→ Exercise objective
Retype, word for word, each line between the lines holding "def execDmaBusError (wr" and "if s.locked ∧", inclusive, and leave the rest of the data alone.

═════ Dataset entries ═════

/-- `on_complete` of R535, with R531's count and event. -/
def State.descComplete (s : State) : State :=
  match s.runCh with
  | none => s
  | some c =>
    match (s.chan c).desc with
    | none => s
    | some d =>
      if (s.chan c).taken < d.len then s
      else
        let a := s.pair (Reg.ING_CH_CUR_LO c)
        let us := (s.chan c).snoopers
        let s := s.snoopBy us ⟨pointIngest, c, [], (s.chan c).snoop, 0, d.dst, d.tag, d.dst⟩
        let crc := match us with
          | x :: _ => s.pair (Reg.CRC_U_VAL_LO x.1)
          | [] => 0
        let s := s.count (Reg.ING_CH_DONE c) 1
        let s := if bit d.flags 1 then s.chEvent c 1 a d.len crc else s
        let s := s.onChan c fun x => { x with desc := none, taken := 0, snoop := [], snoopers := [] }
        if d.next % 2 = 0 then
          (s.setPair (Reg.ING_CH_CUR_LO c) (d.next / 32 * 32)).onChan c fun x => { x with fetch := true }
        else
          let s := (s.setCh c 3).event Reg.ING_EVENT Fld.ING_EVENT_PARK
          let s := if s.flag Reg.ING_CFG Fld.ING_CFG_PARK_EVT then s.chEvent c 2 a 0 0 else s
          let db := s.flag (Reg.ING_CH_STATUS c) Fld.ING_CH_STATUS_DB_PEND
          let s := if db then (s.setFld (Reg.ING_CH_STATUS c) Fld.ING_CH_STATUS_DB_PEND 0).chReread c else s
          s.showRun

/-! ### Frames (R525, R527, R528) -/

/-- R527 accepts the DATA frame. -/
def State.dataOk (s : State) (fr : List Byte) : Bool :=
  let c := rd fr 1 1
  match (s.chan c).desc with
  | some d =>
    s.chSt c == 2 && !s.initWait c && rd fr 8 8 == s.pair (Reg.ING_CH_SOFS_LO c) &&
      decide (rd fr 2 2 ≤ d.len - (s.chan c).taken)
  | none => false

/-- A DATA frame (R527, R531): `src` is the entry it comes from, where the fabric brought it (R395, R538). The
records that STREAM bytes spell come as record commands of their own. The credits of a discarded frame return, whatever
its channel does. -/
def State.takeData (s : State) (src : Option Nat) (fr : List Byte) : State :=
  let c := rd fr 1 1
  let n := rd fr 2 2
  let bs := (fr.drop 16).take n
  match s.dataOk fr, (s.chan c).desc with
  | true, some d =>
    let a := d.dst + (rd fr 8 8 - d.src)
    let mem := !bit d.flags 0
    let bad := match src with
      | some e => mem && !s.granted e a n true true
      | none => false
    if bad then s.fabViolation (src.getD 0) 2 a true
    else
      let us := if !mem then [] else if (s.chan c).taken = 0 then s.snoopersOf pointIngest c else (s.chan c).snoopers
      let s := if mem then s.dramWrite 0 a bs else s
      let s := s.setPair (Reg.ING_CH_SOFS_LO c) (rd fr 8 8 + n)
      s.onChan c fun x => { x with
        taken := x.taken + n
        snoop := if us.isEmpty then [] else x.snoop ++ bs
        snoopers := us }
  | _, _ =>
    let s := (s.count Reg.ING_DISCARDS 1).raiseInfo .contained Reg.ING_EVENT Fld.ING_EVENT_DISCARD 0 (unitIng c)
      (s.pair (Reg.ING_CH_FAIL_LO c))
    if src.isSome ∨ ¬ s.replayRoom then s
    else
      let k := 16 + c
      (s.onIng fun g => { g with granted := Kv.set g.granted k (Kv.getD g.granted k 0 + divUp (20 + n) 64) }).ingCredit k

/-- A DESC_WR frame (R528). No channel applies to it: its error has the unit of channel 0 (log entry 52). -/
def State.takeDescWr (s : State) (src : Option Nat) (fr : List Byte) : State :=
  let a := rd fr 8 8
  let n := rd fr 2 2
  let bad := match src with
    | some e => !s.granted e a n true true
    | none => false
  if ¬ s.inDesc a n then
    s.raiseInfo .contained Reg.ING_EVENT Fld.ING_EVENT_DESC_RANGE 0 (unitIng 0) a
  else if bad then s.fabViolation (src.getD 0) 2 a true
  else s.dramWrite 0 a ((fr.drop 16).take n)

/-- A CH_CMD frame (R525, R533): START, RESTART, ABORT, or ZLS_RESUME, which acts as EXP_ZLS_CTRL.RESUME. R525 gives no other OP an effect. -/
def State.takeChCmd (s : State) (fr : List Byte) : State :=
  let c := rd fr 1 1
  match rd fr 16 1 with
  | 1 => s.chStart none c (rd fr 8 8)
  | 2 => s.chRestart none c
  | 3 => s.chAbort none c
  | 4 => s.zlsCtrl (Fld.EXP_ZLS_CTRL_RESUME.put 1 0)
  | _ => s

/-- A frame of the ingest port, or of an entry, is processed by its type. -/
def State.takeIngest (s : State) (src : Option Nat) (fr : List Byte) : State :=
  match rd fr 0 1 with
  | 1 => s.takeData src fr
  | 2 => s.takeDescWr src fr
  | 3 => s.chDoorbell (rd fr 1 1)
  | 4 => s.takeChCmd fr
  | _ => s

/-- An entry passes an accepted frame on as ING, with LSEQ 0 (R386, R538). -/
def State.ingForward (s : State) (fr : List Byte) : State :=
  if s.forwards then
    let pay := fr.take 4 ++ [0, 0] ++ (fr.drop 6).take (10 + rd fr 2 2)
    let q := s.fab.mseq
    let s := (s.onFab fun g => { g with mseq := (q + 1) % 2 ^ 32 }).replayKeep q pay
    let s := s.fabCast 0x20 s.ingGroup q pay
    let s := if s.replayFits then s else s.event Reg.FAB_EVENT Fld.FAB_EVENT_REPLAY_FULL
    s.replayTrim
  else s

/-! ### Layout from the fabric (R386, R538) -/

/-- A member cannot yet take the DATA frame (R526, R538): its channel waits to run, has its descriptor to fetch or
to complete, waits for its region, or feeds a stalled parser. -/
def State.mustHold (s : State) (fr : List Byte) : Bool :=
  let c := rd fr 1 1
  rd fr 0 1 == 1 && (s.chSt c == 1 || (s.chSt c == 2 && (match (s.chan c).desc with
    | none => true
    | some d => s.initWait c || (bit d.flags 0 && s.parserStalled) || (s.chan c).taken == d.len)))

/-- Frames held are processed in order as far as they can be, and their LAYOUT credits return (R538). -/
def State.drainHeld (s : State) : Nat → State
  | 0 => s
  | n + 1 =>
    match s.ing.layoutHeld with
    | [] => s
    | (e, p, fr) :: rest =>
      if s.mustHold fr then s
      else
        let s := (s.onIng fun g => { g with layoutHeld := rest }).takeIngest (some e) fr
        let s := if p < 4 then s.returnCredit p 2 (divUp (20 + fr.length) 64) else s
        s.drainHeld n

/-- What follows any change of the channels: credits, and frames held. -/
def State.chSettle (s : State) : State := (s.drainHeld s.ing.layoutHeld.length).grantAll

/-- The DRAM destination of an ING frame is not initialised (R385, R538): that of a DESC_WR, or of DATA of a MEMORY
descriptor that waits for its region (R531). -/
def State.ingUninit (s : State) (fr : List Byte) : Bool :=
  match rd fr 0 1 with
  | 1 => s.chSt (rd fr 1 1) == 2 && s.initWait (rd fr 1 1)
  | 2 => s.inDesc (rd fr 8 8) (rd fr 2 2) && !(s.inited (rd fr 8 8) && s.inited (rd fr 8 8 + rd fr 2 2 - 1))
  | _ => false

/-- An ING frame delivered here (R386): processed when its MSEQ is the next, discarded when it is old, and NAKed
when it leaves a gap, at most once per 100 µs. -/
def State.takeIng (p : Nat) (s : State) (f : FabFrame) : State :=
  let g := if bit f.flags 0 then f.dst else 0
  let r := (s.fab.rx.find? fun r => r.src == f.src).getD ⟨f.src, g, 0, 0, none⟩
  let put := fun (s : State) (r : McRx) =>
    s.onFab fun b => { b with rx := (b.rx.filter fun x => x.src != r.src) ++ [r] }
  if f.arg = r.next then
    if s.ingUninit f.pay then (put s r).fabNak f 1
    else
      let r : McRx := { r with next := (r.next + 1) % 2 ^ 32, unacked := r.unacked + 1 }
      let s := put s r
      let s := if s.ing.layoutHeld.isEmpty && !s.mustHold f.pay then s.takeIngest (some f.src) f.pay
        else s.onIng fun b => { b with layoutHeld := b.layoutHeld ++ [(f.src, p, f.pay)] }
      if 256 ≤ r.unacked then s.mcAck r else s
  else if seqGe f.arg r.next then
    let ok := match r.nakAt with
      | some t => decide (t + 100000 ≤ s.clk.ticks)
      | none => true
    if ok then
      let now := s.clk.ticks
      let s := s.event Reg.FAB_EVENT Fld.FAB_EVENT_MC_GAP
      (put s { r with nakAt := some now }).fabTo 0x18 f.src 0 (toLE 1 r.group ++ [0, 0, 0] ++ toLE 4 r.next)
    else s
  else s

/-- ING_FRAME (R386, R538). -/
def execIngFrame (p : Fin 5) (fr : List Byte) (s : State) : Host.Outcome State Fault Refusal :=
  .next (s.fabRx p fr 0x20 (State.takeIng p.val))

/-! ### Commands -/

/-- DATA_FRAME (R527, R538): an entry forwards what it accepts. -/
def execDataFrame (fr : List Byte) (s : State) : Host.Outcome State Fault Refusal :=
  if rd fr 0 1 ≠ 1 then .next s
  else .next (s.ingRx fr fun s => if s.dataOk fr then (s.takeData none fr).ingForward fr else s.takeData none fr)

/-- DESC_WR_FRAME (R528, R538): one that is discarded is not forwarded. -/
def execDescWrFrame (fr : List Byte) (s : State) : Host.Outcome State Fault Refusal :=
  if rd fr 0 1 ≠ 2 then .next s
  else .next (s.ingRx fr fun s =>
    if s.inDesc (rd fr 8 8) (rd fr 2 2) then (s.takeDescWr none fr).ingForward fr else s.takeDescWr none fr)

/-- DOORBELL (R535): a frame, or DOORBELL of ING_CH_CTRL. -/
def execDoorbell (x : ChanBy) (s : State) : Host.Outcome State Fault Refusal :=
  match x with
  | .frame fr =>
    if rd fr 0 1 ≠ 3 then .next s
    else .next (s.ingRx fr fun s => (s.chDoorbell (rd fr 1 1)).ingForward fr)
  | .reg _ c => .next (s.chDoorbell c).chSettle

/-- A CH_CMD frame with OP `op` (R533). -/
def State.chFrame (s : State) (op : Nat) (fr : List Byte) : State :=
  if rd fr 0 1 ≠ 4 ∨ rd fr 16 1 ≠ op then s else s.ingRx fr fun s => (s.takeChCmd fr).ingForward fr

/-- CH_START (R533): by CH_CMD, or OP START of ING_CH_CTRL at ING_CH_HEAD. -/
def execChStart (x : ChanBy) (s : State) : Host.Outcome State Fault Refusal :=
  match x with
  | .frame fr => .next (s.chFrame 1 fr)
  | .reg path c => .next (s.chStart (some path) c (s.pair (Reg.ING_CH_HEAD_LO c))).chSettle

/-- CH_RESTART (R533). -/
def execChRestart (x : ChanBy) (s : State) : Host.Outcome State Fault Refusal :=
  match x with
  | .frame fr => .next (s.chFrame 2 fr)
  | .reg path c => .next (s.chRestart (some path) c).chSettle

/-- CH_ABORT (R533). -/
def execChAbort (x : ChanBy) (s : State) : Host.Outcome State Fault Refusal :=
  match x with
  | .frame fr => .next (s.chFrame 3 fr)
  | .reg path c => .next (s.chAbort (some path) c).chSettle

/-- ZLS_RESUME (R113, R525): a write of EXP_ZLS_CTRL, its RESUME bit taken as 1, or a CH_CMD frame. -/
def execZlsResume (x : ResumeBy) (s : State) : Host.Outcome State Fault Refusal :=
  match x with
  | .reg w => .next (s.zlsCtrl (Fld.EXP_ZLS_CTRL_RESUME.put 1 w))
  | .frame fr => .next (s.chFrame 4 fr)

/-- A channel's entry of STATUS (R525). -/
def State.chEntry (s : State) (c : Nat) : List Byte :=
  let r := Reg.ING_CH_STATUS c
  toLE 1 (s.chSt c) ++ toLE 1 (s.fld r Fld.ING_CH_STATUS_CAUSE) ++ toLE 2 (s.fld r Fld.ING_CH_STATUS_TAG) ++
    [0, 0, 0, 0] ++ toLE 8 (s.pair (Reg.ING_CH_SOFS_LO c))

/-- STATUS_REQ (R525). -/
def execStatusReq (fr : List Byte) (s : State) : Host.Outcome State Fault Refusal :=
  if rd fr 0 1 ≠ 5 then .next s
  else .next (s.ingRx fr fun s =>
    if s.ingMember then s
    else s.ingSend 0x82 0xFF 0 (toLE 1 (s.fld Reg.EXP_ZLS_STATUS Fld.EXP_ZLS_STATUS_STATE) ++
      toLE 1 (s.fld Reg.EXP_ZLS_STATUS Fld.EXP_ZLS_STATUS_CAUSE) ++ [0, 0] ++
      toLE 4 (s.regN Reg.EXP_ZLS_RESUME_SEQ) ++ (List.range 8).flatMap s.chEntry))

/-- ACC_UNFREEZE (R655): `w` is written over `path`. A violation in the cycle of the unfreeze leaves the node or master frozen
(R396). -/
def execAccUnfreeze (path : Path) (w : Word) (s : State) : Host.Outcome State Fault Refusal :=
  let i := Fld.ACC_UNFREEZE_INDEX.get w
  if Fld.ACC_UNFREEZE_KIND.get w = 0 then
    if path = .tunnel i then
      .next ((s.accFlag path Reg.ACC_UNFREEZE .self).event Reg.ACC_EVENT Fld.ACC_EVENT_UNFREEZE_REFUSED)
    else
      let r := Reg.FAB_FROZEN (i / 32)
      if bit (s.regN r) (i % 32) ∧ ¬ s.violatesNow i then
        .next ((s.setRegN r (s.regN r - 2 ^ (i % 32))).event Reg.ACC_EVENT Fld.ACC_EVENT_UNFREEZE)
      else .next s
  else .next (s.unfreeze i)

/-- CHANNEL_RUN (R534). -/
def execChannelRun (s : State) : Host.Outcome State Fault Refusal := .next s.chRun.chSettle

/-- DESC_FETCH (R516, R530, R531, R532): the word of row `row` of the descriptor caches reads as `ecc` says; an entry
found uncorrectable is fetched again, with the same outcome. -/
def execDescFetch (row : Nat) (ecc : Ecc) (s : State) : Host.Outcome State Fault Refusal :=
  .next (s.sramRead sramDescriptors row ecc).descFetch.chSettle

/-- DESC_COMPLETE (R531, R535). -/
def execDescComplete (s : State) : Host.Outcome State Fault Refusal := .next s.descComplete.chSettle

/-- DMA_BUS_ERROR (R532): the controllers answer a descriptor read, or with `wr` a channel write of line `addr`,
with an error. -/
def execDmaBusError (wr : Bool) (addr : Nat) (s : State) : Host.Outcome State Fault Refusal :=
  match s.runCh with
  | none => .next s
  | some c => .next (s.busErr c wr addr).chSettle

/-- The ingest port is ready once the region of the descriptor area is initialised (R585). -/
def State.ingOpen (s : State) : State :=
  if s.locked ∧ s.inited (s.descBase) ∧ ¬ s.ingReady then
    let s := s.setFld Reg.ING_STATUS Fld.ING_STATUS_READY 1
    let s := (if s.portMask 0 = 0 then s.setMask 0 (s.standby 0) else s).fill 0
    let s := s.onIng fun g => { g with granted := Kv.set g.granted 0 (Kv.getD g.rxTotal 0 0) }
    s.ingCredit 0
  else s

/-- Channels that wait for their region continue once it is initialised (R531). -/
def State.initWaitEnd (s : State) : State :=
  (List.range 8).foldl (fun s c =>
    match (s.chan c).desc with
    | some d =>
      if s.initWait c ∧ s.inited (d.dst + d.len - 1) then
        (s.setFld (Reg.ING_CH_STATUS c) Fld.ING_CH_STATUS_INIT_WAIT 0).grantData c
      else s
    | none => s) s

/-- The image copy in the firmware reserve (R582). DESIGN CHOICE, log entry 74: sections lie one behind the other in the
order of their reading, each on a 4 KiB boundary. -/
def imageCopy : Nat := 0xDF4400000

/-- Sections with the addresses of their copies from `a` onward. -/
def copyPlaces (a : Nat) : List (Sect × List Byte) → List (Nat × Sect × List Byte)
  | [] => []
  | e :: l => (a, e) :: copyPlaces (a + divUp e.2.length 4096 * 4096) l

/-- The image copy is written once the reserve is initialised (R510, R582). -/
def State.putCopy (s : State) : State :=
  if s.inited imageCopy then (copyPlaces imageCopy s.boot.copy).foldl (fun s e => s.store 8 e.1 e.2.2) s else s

═════

→ Response box
def execDmaBusError (wr : Bool) (addr : Nat) (s : State) : Host.Outcome State Fault Refusal :=
  match s.runCh with
  | none => .next s
  | some c => .next (s.busErr c wr addr).chSettle

/-- The ingest port is ready once the region of the descriptor area is initialised (R585). -/
def State.ingOpen (s : State) : State :=
  if s.locked ∧ s.inited (s.descBase) ∧ ¬ s.ingReady then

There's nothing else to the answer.